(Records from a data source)
┄┄┄┄┄┄┄┄┄┄┄┄┄┄┄┄┄┄┄┄

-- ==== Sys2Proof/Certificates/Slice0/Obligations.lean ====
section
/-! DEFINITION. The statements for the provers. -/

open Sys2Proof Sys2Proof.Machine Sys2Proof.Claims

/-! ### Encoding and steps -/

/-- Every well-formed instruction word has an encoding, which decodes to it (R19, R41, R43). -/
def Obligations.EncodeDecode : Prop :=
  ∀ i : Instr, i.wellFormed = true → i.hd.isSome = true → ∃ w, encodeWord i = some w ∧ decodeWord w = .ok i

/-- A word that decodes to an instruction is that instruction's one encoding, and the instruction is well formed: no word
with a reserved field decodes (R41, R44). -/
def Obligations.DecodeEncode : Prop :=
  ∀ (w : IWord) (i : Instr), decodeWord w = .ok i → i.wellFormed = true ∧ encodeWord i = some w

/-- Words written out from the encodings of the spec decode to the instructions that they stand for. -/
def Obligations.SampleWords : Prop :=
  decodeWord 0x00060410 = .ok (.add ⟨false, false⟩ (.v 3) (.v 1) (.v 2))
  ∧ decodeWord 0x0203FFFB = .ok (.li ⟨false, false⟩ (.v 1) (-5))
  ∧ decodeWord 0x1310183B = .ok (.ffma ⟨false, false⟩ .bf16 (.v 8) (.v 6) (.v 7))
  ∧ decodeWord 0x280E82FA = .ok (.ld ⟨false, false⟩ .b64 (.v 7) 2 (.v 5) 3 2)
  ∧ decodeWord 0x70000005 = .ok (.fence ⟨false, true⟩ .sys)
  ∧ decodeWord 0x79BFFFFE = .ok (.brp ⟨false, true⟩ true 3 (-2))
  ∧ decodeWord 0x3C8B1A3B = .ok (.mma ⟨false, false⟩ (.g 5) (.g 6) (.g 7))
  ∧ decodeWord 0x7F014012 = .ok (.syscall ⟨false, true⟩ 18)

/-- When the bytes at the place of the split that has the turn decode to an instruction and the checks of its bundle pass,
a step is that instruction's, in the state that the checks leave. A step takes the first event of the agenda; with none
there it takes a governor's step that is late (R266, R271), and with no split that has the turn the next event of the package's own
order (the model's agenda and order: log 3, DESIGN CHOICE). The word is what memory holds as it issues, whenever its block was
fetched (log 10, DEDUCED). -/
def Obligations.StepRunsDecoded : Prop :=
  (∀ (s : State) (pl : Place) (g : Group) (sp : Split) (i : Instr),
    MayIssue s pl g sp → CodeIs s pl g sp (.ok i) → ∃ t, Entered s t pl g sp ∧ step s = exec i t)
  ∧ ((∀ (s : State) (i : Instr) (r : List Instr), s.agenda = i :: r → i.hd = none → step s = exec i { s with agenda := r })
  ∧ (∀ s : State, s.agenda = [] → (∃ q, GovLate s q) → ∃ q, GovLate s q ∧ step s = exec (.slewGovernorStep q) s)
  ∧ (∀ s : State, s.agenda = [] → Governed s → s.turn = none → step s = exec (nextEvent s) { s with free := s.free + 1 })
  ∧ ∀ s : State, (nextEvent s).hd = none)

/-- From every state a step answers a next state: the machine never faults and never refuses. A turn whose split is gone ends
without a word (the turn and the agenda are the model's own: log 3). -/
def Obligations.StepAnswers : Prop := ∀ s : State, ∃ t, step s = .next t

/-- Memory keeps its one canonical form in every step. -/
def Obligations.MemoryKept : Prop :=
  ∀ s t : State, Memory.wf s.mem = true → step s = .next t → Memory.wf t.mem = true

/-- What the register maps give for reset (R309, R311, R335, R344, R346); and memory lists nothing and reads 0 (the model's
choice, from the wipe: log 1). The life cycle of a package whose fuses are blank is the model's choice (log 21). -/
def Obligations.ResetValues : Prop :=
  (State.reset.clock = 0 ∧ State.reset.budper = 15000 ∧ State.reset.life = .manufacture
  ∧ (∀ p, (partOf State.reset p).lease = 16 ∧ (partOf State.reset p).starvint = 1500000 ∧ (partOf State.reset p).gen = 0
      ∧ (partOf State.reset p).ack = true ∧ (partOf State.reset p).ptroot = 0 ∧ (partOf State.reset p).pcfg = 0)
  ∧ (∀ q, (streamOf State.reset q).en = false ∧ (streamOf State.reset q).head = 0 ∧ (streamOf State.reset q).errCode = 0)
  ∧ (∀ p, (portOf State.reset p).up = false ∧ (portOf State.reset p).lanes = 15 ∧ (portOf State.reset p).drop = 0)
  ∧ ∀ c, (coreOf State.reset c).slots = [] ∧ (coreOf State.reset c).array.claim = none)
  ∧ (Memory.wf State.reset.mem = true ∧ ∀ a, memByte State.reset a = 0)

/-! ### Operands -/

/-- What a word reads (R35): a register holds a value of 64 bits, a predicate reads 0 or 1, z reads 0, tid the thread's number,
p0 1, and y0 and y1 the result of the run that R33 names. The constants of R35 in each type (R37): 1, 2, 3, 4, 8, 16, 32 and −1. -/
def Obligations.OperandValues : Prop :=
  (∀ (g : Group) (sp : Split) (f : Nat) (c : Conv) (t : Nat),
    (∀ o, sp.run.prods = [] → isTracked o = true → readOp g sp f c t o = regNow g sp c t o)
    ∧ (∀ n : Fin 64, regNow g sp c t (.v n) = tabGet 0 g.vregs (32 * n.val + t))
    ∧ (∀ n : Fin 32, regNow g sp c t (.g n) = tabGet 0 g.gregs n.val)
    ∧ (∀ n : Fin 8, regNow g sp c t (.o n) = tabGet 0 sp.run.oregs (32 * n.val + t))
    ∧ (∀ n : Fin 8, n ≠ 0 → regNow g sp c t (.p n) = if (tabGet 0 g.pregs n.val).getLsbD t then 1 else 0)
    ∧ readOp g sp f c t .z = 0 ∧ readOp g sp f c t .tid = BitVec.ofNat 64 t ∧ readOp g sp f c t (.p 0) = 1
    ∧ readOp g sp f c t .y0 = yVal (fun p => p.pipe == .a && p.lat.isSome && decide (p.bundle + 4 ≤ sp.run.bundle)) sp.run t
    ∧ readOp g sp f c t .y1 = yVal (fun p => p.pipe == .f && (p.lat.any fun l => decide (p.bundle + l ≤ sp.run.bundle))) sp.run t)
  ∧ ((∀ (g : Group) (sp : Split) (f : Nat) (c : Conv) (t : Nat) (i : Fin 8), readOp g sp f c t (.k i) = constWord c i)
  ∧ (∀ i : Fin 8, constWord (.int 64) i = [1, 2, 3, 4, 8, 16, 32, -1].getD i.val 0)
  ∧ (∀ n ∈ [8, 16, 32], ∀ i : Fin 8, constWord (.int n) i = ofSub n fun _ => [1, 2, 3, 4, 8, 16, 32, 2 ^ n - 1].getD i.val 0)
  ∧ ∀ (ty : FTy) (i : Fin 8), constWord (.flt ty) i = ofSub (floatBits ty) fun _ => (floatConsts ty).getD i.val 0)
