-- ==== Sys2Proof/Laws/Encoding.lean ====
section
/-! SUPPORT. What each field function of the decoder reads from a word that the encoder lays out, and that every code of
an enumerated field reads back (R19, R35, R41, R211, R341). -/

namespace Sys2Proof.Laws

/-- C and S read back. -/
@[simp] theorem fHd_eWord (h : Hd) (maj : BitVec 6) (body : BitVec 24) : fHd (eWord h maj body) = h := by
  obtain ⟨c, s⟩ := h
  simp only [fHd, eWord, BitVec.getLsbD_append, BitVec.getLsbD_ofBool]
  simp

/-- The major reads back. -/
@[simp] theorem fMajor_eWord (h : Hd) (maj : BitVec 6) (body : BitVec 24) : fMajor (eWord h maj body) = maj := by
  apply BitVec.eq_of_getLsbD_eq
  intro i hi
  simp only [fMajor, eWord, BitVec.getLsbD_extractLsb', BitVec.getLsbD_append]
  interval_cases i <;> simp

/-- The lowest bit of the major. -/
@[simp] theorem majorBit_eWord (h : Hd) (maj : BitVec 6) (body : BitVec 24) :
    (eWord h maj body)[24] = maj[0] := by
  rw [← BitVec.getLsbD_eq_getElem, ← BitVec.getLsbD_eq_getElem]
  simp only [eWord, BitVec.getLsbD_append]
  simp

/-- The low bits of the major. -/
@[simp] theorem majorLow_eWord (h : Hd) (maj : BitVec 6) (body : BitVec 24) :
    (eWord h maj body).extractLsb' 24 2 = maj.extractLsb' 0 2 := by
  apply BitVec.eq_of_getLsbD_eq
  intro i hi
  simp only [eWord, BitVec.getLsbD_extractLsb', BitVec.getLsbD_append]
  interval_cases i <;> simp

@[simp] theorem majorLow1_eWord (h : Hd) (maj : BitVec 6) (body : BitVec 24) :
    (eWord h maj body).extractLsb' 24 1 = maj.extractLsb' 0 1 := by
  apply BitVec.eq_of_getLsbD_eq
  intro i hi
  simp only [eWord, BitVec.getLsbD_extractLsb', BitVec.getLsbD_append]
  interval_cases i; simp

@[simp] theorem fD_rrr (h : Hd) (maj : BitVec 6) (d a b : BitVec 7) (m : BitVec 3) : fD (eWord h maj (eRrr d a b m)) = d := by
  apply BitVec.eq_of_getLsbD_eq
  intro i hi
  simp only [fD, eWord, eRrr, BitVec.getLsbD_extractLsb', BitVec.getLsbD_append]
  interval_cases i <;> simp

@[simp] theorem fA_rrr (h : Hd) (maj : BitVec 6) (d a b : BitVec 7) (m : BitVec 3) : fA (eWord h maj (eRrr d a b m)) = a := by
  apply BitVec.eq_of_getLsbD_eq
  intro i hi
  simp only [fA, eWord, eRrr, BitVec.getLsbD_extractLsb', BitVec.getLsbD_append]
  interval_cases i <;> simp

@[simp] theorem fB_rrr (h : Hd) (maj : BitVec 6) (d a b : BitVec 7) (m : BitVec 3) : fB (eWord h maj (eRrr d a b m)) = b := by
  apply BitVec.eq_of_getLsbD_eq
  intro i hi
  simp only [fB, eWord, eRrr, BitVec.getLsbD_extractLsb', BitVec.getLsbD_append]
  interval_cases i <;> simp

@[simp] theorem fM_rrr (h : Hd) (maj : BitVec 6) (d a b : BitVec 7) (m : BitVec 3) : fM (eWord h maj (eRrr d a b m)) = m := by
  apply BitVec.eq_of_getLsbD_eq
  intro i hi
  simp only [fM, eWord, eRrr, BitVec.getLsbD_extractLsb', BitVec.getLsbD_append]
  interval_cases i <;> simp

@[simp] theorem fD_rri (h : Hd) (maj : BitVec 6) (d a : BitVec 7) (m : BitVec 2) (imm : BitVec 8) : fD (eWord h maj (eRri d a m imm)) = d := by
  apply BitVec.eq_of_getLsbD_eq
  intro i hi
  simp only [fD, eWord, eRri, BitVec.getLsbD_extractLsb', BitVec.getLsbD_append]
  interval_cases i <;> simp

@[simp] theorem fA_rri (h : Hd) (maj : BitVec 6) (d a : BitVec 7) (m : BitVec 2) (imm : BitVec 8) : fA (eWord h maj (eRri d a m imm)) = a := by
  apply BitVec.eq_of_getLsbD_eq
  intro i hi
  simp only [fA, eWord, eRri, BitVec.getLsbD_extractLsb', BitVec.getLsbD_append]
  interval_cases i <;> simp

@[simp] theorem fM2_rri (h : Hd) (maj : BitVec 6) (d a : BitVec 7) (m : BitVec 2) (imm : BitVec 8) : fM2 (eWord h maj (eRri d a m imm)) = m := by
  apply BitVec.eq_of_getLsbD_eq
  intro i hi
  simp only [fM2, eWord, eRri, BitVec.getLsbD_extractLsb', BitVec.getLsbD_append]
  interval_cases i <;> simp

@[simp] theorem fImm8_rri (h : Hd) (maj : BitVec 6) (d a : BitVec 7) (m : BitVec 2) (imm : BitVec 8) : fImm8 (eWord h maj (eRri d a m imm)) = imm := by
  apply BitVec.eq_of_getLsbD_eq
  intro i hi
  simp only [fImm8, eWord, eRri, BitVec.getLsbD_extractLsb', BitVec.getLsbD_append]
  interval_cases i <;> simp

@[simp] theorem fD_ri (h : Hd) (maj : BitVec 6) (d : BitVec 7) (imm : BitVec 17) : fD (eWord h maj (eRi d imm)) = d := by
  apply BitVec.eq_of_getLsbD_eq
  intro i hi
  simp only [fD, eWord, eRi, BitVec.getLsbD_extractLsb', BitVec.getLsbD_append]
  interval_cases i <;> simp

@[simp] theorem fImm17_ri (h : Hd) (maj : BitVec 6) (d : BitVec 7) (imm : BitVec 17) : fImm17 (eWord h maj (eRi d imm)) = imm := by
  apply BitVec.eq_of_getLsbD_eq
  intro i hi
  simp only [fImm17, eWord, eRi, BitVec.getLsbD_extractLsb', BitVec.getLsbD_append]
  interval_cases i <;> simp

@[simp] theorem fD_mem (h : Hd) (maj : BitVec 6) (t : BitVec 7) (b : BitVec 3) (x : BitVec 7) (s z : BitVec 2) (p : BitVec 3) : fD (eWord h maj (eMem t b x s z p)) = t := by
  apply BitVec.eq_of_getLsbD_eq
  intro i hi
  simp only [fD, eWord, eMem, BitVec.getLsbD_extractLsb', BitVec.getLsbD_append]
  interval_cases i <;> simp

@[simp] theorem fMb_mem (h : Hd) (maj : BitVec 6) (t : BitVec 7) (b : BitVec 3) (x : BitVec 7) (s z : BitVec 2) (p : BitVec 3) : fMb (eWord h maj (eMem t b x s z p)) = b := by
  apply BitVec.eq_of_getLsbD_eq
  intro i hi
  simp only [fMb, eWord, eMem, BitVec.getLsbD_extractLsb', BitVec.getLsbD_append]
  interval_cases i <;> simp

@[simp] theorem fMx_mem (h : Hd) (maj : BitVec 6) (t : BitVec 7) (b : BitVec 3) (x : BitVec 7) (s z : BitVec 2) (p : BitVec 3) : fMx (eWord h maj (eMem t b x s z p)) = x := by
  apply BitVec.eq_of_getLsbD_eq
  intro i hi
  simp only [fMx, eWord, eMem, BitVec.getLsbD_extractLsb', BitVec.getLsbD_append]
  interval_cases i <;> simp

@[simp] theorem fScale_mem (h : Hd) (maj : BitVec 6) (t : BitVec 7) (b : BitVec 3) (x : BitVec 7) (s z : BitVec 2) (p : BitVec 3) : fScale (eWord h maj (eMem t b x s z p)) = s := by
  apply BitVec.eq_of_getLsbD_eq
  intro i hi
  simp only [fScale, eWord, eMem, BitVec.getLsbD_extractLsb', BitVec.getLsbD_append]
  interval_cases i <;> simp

┄┄┄┄┄┄┄┄┄┄┄┄┄┄┄┄┄┄┄┄

Extract the first line above and each line after it up to and including the one with "true 3 (-2))", please, exactly and with nothing else.

-- ==== Sys2Proof/Certificates/Slice0/Obligations.lean ====
section
/-! DEFINITION. The statements for the provers. -/

open Sys2Proof Sys2Proof.Machine Sys2Proof.Claims

/-! ### Encoding and steps -/

/-- Every well-formed instruction word has an encoding, which decodes to it (R19, R41, R43). -/
def Obligations.EncodeDecode : Prop :=
  ∀ i : Instr, i.wellFormed = true → i.hd.isSome = true → ∃ w, encodeWord i = some w ∧ decodeWord w = .ok i

/-- A word that decodes to an instruction is that instruction's one encoding, and the instruction is well formed: no word
with a reserved field decodes (R41, R44). -/
def Obligations.DecodeEncode : Prop :=
  ∀ (w : IWord) (i : Instr), decodeWord w = .ok i → i.wellFormed = true ∧ encodeWord i = some w

/-- Words written out from the encodings of the spec decode to the instructions that they stand for. -/
def Obligations.SampleWords : Prop :=
  decodeWord 0x00060410 = .ok (.add ⟨false, false⟩ (.v 3) (.v 1) (.v 2))
  ∧ decodeWord 0x0203FFFB = .ok (.li ⟨false, false⟩ (.v 1) (-5))
  ∧ decodeWord 0x1310183B = .ok (.ffma ⟨false, false⟩ .bf16 (.v 8) (.v 6) (.v 7))
  ∧ decodeWord 0x280E82FA = .ok (.ld ⟨false, false⟩ .b64 (.v 7) 2 (.v 5) 3 2)
  ∧ decodeWord 0x70000005 = .ok (.fence ⟨false, true⟩ .sys)
  ∧ decodeWord 0x79BFFFFE = .ok (.brp ⟨false, true⟩ true 3 (-2))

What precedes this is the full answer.